> MATERIAL FOR THIS EXERCISE
BEGIN

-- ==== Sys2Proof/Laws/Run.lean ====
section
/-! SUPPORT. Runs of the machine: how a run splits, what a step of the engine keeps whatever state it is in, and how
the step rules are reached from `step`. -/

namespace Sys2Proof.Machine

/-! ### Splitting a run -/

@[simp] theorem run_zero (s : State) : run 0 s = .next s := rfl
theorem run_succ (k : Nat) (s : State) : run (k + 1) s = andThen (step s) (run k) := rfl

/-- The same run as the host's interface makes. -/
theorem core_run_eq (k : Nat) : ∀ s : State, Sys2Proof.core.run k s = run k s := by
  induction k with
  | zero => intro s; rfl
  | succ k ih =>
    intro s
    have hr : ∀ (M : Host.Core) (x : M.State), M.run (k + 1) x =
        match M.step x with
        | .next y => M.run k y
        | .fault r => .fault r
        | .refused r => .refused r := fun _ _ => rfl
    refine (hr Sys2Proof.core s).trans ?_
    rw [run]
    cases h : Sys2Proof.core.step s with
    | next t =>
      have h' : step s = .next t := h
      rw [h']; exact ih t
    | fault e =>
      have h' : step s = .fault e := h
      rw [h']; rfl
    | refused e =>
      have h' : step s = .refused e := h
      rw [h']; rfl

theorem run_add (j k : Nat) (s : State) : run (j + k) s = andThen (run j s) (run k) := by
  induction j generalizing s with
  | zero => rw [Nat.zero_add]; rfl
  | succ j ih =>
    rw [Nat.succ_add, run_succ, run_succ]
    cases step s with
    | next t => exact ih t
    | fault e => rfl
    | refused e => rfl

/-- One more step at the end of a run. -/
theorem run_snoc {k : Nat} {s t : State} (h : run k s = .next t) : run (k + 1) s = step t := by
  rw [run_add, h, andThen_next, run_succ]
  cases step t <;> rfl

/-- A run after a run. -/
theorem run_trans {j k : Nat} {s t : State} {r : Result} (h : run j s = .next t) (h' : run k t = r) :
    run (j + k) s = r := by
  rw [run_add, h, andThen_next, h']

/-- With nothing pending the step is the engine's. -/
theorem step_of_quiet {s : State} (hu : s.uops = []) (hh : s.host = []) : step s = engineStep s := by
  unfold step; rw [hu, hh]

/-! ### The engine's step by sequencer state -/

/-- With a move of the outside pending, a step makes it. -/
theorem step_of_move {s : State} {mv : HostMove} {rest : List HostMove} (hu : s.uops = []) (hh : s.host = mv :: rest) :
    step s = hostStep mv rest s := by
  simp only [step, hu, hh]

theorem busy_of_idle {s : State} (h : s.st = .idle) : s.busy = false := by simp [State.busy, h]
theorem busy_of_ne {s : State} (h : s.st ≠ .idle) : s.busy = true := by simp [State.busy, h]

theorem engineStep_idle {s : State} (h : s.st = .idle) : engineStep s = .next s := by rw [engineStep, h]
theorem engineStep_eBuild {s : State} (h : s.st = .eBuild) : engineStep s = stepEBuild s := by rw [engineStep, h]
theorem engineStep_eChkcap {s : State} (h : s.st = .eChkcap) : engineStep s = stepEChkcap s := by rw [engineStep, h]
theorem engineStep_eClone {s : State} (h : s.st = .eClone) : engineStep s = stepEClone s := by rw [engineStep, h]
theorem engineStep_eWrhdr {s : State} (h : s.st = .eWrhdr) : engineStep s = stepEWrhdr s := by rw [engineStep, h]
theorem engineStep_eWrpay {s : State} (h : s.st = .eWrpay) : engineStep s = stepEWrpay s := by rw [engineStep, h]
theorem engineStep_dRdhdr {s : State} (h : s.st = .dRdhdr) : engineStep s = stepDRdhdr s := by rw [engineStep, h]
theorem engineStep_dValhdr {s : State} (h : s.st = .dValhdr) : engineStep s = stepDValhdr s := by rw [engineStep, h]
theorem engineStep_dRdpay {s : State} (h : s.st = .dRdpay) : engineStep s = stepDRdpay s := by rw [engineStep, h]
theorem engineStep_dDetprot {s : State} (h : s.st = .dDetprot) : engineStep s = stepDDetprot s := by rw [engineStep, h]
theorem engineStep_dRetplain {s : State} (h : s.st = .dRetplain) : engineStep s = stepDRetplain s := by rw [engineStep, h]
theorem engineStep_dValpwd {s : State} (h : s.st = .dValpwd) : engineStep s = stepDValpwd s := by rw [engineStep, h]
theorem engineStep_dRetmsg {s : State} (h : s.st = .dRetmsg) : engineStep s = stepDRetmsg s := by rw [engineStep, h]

END

> EXERCISE DIRECTIONS
In the material above, find the line containing "sequencer state -/" and the line containing "simp only [step, hu, hh]", then write out exactly those two lines and every line between them, and nothing more.

> EXERCISE ANSWER
/-! ### The engine's step by sequencer state -/

/-- With a move of the outside pending, a step makes it. -/
theorem step_of_move {s : State} {mv : HostMove} {rest : List HostMove} (hu : s.uops = []) (hh : s.host = mv :: rest) :
    step s = hostStep mv rest s := by
  simp only [step, hu, hh]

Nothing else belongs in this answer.